Like many curious teenagers, Charlie wanted to find out what all the fuss was about for himself.

Five grand in cash is a lot of money to anybody. But if you are sixteen year old Sikh boy living in a council estate in White City, London in 1991 having been kicked out shortly before your 15th birthday with no qualifications, you have no job, no plans and a violent alcoholic father, the idea of smuggling a small package of innocent looking powder into the UK was not only an adventure, it was a no-brainer.

In fact it was for these reasons that Mr K recruited him. He would have done it for half the price of course, but didn't mention that to Mr K. Anyway back to Heathrow, specifically the green channel at terminal 2. 

What you are about to read will sound like stupidity but trust me Charlie is no fool. He is very smart. Street smart. He was just a kid, on his trafficking apprenticeship and on a very steep learning curve at the school of survival. But he made two key mistakes. The first was not anticipating the significant weight loss caused by two weeks of daily heroin use. It meant that his clothing didn't fit him particularly well and even with his belt on the tightest notch, they kept falling down to his knees as he walked. Anyone behind him would have enjoyed a clear view of his pants (they were brown, he told me) as he shuffled his way to the entrance to the green channel. He drew attention to himself, albeit comically, but of course not ideal while smuggling class A drugs into a country.

His second mistake was a little worse. Charlie had smoked so much pure heroin on the flight he was still high by the time he reached Customs. Yes, smoking pure heroin had relieved the boredom of a long flight and the anxiety of approaching the finish line but unfortunately he now, not just a little stoned, but REALLY high; the falling asleep kind of really high.

Halfway along the green channel corridor, some 8 or 9 metres from the door to the arrivals hall, Charlie stopped innocently for a rest. He leaned against the wall and with a wave of tiredness, melted into the plasterboard and slid slowly to the floor. At the same time, so did his jeans. You would not need to be customs officer of the year to spot that a young man with the physique of an addict, his waistband at his knees and fading in and out of consciousness may be worth of further investigation. Charlie told me the only thing he really remembers was the Customs Officer summoning him in slow motion with blurred movements of his index finger.

I first met Charlie in 2008. After spending most of his adult life involved in crime, and having lost at least ten years of it to heroin addiction it was fascinating to learn from him how he got himself clean of all drugs and alcohol, attended the gym regularly and managed to get a BA in fine art (2:1 with honours). Pretty impressive for a dyslexic addict ex-con with no qualifications. His life was fully back on track.

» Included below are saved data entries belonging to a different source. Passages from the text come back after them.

section
/-! SUPPORT. The facts about LINE and about the script line `run` that their statements need beside the laws: what each stage
of a line leaves for the next, a line at voltage zero, and the turns of `run` one after another. -/

namespace Sys2Proof.Machine

/-! ### The stages as completion steps (44_line R240, R244) -/

theorem complete_complete (s : State) : complete (complete s) = complete s := rfl

/-- The stages of a line, each ending in its own completion step, end in one completion step. -/
theorem lineStages_of_completions (s : State) :
    complete (colorEffect (complete (demodEffect (complete (syncEffect (complete (filterEffect s))))))) =
      complete (lineStages s) := by
  rw [syncEffect_complete, complete_complete, demodEffect_complete, complete_complete, colorEffect_complete,
    complete_complete, lineStages]

/-- Settles O35: no stage reads what a completion step writes, and the predicates of the rows are the same ones. -/
theorem lineRunsTheFourStages : Obligations.LineRunsTheFourStages := by
  intro s
  refine ⟨fun hbelow => ⟨_, _, _, _, s.row + 1#16, exec_eq .filter s, exec_eq .sync _, exec_eq .demod _, exec_eq .color _,
    toNat_succ_of_lt hbelow, ?stages⟩, ?legality, fun _ => rfl⟩
  case stages =>
    simp only [exec_eq, effectOf, lineEffect_below_ceiling hbelow, lineStages_of_completions]
    rfl
  case legality =>
    simp only [legal, Bool.and_eq_true, lOff_iff]
    tauto

/-! ### What a stage leaves in the RAMs of the other stages -/

theorem readRam_colorEffect_other {r : Ram} (h : r ≠ .pix) (s : State) (k : Nat) :
    readRam (colorEffect s).mem r k = readRam s.mem r k := by
  rw [colorEffect, State.withMem_mem, readRam_writeRange, if_neg fun hr => h hr.1.symm]

theorem readRam_demodEffect_other {r : Ram} (hY : r ≠ .ybuf) (hI : r ≠ .ibuf) (hQ : r ≠ .qbuf) (s : State) (k : Nat) :
    readRam (demodEffect s).mem r k = readRam s.mem r k := by
  rw [demodEffect, State.withMem_mem, demodMem, readRam_writeRange, if_neg fun hr => hQ hr.1.symm, readRam_writeRange,
    if_neg fun hr => hI hr.1.symm, readRam_writeRange, if_neg fun hr => hY hr.1.symm]

/-! ### A line at voltage zero (95_test_vectors E10) -/

theorem meanOver_eq_zero {f : Nat → ℚ} {b N : Nat} (h : ∀ m < N, f (b + m) = 0) : Rule.meanOver f b N = 0 := by
  rw [Rule.meanOver, Finset.sum_eq_zero fun m hm => h m (Finset.mem_range.1 hm), zero_div]

theorem real_zero : Rule.real 0#32 = 0 := by
  rw [← q_eq_real, q_zero]

/-- The samples of a window are samples of the line. -/
theorem window_sample_lt {s : State} {j m : Nat} (hj : j < Rule.windows s) (hm : m < s.cfg.winLen.toNat) :
    j * s.cfg.winLen.toNat + m < s.cfg.lineLen.toNat :=
  calc j * s.cfg.winLen.toNat + m
      < (j + 1) * s.cfg.winLen.toNat := by rw [Nat.succ_mul]; omega
    _ ≤ Rule.windows s * s.cfg.winLen.toNat := Nat.mul_le_mul_right _ hj
    _ ≤ s.cfg.lineLen.toNat := Nat.div_mul_le_self _ _

/-- FILTER stores zero for every window of a line at voltage zero. -/
theorem readRam_filterEffect_baseline {s : State} (hlegal : legal .filter s = true)
    (hzero : ∀ k < s.cfg.lineLen.toNat, Rule.volt s k = 0) {j : Nat} (hj : j < Rule.windows s) :
    readRam (filterEffect s).mem .wavg j = 0#32 := by
  obtain ⟨hline, hwin, hscale⟩ := legal_filter hlegal
  have hmean : Rule.windowMean s j = 0 := meanOver_eq_zero fun m hm => hzero _ (window_sample_lt hj hm)
  rw [readRam_filterEffect hline hwin (by rwa [nwin_eq_windows hwin]), windowAverage, mean_windowVolts s j hwin hscale,
    hmean, fx_zero]

/-- A line at voltage zero has no fall, so SYNC misses (41_reconstructor R151). -/
theorem syncEffect_baseline {s : State} (hlegal : legal .filter s = true)
    (hzero : ∀ k < s.cfg.lineLen.toNat, Rule.volt s k = 0) (hfall : s.cfg.tFall.toInt ≤ 0) :
    syncEffect (filterEffect s) = (filterEffect s).withSync 0#16 0xFFFF#16 0xFFFF#16 true := by
  obtain ⟨-, hwin, -⟩ := legal_filter hlegal
  refine syncEffect_no_fall (fallWindow_eq_none (s := filterEffect s) hwin fun j hj => ?_)
  rw [Rule.Fall, readRam_filterEffect_baseline hlegal hzero hj]
  exact Int.not_lt.2 hfall

/-- DEMOD and COLOR of a line at voltage zero: no luma over `Y_LO = 0`, no chroma, and so black (43_color R195). -/
theorem readRam_baseline_pixel {s : State} (hlegal : legal .demod s = true) (hvolt : ∀ i, Rule.alignedVolt s i = 0)
    (hyLo : s.cfg.yLo = 0#32) {c : Nat} (hc : c < Rule.pixels s) :
    readRam (colorEffect (demodEffect s)).mem .ybuf c = 0#32 ∧ readRam (colorEffect (demodEffect s)).mem .ibuf c = 0#32 ∧
      readRam (colorEffect (demodEffect s)).mem .qbuf c = 0#32 ∧
      readRam (colorEffect (demodEffect s)).mem .pix c = 0xFF000000#32 := by
  obtain ⟨hline, hchunk, -⟩ := legal_demod hlegal
  have hy : demodY s c = 0 := demodY_of_le hlegal (by rw [hyLo, real_zero, meanOver_eq_zero fun m _ => hvolt _])
  have hi : demodI s c = 0 := demodI_of_const hlegal (v := 0) fun m _ => by simp [Rule.contribI, hvolt]
  have hq : demodQ s c = 0 := demodQ_of_const hlegal (v := 0) fun m _ => by simp [Rule.contribQ, hvolt]
  obtain ⟨hrY, hrI, hrQ⟩ := readRam_demodEffect hline hchunk (c := c) (by rwa [npix_eq_pixels hchunk])
  rw [hy, fx_zero] at hrY
  rw [hi, fx_zero] at hrI
  rw [hq, fx_zero] at hrQ
  have hcolor : legal .color (demodEffect s) = true := by
    simp only [legal, Bool.and_eq_true]
    exact ⟨hline, hchunk⟩
  rw [readRam_colorEffect_other (by decide), readRam_colorEffect_other (by decide), readRam_colorEffect_other (by decide),
    readRam_colorEffect hcolor hc, colorPixel, hrY, hrI, hrQ, q_zero, pixelOf_black]
  exact ⟨rfl, rfl, rfl, rfl⟩

theorem legal_filter_of_line {s : State} (h : legal .line s = true) : legal .filter s = true := by
  obtain ⟨hline, hwin, -, hscale, -⟩ := legal_line h
  simp only [legal, Bool.and_eq_true]
  exact ⟨⟨hline, hwin⟩, hscale⟩

/-- A legal LINE makes DEMOD legal after a miss, which sets `OFFSET` to 0 (40_command_engine R134). -/
theorem legal_demod_of_line {s u : State} (h : legal .line s = true) (hcfg : u.cfg = s.cfg) (hoff : u.offset = 0#16) :
    legal .demod u = true := by
  obtain ⟨hline, -, hchunk, hscale, hamp, hy, hiq⟩ := legal_line h
  simp only [legal, Bool.and_eq_true, lOff_iff, hcfg, hoff]
  exact ⟨⟨⟨⟨⟨⟨hline, hchunk⟩, hscale⟩, hamp⟩, hy⟩, hiq⟩, (lLine_iff.1 hline).1⟩

/-- Rotated or not, a line at voltage zero has its aligned samples at zero. -/
theorem alignedVolt_baseline {s u : State} (hline : lLine s.cfg = true)
    (hzero : ∀ k < s.cfg.lineLen.toNat, Rule.volt s k = 0) (hcfg : u.cfg = s.cfg)
    (hraw : ∀ k, readRam u.mem .raw k = readRam s.mem .raw k) (i : Nat) : Rule.alignedVolt u i = 0 := by
  have hsame : ∀ k, Rule.volt u k = Rule.volt s k := fun k => by rw [Rule.volt, Rule.volt, hcfg, hraw]
  rw [Rule.alignedVolt, hsame, hcfg]
  exact hzero _ (Nat.mod_lt _ (lLine_iff.1 hline).1)

/-- The averages of a baseline line are still zero after the later stages. -/
theorem readRam_lineStages_baseline {s : State} (hlegal : legal .filter s = true)
    (hzero : ∀ k < s.cfg.lineLen.toNat, Rule.volt s k = 0) {j : Nat} (hj : j < Rule.windows s) :
    readRam (lineStages s).mem .wavg j = 0#32 := by
  rw [lineStages, readRam_colorEffect_other (by decide), readRam_demodEffect_other (by decide) (by decide) (by decide),
    syncEffect_mem]
  exact readRam_filterEffect_baseline hlegal hzero hj

/-- Settles O37: stage by stage, the averages are zero, the scan misses, and what is left is an unrotated line at zero. -/
theorem baselineLineIsBlack : Obligations.BaselineLineIsBlack := by
  intro s hlegal hbelow hzero hfall hyLo
  have hfilter := legal_filter_of_line hlegal
  have hsync := syncEffect_baseline hfilter hzero hfall
  have hcfg : (syncEffect (filterEffect s)).cfg = s.cfg := syncEffect_cfg (filterEffect s)
  have hraw : ∀ k, readRam (syncEffect (filterEffect s)).mem .raw k = readRam s.mem .raw k := fun k => by
    rw [syncEffect_mem]
    exact readRam_raw_effectOf .filter s k
  have hdemod : legal .demod (syncEffect (filterEffect s)) = true :=
    legal_demod_of_line hlegal hcfg (by rw [hsync, State.withSync_offset])
  have hvolt := alignedVolt_baseline (legal_line hlegal).1 hzero hcfg hraw
  obtain ⟨m, hm⟩ := lineStages_after_sync s
  rw [hsync] at hm
  refine ⟨_, exec_eq .line s, ?_⟩
  rw [effectOf, lineEffect_below_ceiling hbelow]
  refine ⟨?miss, ?offset, ?fall, ?rise, ?err, fun j hj => readRam_lineStages_baseline hfilter hzero hj,
    fun c hc => readRam_baseline_pixel hdemod hvolt (hcfg ▸ hyLo) (by rwa [Rule.pixels, hcfg])⟩
  all_goals
    rw [hm]
    rfl

/-! ### The script line `run` (30_encoding R108) -/

/-- The host transactions of `run` before the engine's turn: `clr`, `cmd`, and the polls that answer `BUSY = 1`. -/
def runTransactions (i : Instr) (polls : Nat) : List Transaction :=
  busWrite 0x010#17 0x00000016#32 :: busWrite 0x018#17 (encode i) :: List.replicate polls (busRead 0x010#17)

theorem length_runTransactions (i : Instr) (polls : Nat) : (runTransactions i polls).length = polls + 2 := by
  simp [runTransactions]

/-- The turns of `run`: its transactions, the completion, and the poll that ends the loop. -/
theorem expandLine_run (i : Instr) (polls : Nat) :
    expandLine (.run i polls) =
      (runTransactions i polls).map Turn.host ++ [.engine, .host (busRead 0x010#17)] := by
  simp [expandLine, runTransactions, waitTurns, clrTurn, cmdTurn]

/-- Polls change the word returned and the count of draws only. -/
theorem afterHost_polls (polls : Nat) (s : State) :
    ∃ w n, afterHost (List.replicate polls (busRead 0x010#17)) s = (s.withDraws n).withRdata w := by
  induction polls generalizing s with
  | zero => exact ⟨s.rdata, s.draws, rfl⟩
  | succ polls ih =>
    obtain ⟨w, n, h⟩ := ih (hostTurn (busRead 0x010#17) s)
    refine ⟨w, n, h.trans ?_⟩
    rw [hostTurn_read (by decide)]
    rfl

/-- `clr` and `cmd` on an idle state in which the command is legal: the command is accepted with no error standing. -/
theorem afterHost_runTransactions {s : State} {i : Instr} (hb : s.busy = false) (hlegal : legal i s = true) (polls : Nat) :
    ∃ w n, afterHost (runTransactions i polls) s =
      ((accept i (clearStatus 0x00000016#32 s)).withDraws n).withRdata w := by
  have hclr : hostTurn (busWrite 0x010#17 0x00000016#32) s = clearStatus 0x00000016#32 s :=
    hostTurn_write (off := 0x010#17) (by decide) _ s
  have hcmd : hostTurn (busWrite 0x018#17 (encode i)) (clearStatus 0x00000016#32 s) =
      accept i (clearStatus 0x00000016#32 s) := by
    have hlegal' : legal i (clearStatus 0x00000016#32 s) = true := (legal_congr i rfl rfl).trans hlegal
    rw [hostTurn_cmd, cmdWrite_encode i (by exact hb), hlegal', if_pos rfl]
  show ∃ w n, afterHost (List.replicate polls (busRead 0x010#17))
    (hostTurn (busWrite 0x018#17 (encode i)) (hostTurn (busWrite 0x010#17 0x00000016#32) s)) = _
  rw [hclr, hcmd]
  exact afterHost_polls polls _

/-- The poll that ends the loop reads the two bits that `wait` looks at. -/
theorem statusWord_done_idle {s : State} (hb : s.busy = false) (hd : s.done = true) :
    (statusWord s).getLsbD 0 = false ∧ (statusWord s).getLsbD 1 = true := by
  rw [statusWord, getLsbD_statusBits, getLsbD_statusBits, hb, hd]
  exact ⟨rfl, rfl⟩

/-- The last poll, after the completion: it returns `STATUS` and takes the last turn off the agenda. -/
theorem run_lastPoll {s : State} (hb : s.busy = false) (ha : s.agenda = [.host (busRead 0x010#17)]) :
    Sys2Proof.core.run 1 s = .next ((s.withAgenda []).withRdata (statusWord s)) := by
  refine run_succ 0 ((step_host ha).trans (congrArg Host.Outcome.next ?_))
  exact (hostTurn_read (off := 0x010#17) (by decide) _).trans (locRead_idle .status hb)

/-- Settles O57: `run` accepts the command with no error standing, completes it with its results, and polls once more. -/
theorem runScriptCompletesTheCommand : Obligations.RunScriptCompletesTheCommand := by
  intro s i polls hb hlegal
  have hrun := run_hosts (runTransactions i polls) 2 [.engine, .host (busRead 0x010#17)] s
  rw [length_runTransactions, ← expandLine_run] at hrun
  obtain ⟨w, n, hu⟩ := afterHost_runTransactions hb hlegal polls
  generalize afterHost (runTransactions i polls) s = u at hrun hu
  rw [run_engine (i := i) (by rw [hu]; rfl) (by rw [hu]; rfl)] at hrun
  have hframe := effectOf_frame i (u.withAgenda [.host (busRead 0x010#17)])
  have hunread : u.withAgenda [.host (busRead 0x010#17)] = s.withUnreadOf (u.withAgenda [.host (busRead 0x010#17)]) := by
    rw [hu]
    rfl
  have hmissKept : u.alignMiss = s.alignMiss := by rw [hu]; rfl
  have hnoError : u.err = false := by rw [hu]; exact Bool.and_false _
  obtain ⟨v, hv, hmiss⟩ := effectOf_withUnreadOf i s (u.withAgenda [.host (busRead 0x010#17)])
  rw [← hunread] at hv
  generalize effectOf i (u.withAgenda [.host (busRead 0x010#17)]) = ended at hrun hframe hv
  have hagenda : (complete ended).agenda = [.host (busRead 0x010#17)] := by rw [hframe]; rfl
  obtain ⟨hnotBusy, hdone⟩ := statusWord_done_idle (s := complete ended) rfl rfl
  refine ⟨_, _, hrun.trans (run_lastPoll rfl hagenda), exec_eq i s, ?mem, ?row, ?offset, ?fall, ?rise, ?miss, ?cfg, rfl,
    ?err, hnotBusy, hdone⟩
  case miss => rw [hv]; exact hmiss (.inr hmissKept)
  case cfg => rw [hframe, hu]; rfl
  case err => rw [hframe]; exact hnoError
  all_goals rw [hv]; rfl

end Sys2Proof.Machine
end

Also, his art was outstanding. Challenging, but outstanding. He had a unique view of the world and a real talent for expression. He offered an insight into the darkest parts of humanity. This man really has been to hell and back several times, but had begun to see that his extraordinary life and adversity could be his superpower.

Through his art he was able to he was able to tell people the truth about what he'd seen. His passion was for taboo subjects of abuse, addiction and the reality of growing up surrounded by drugs and violence out in the open to start conversations, rather than be hidden behind closed doors and whispers.

He's not answering my messages but we will make a cracking movie when he does.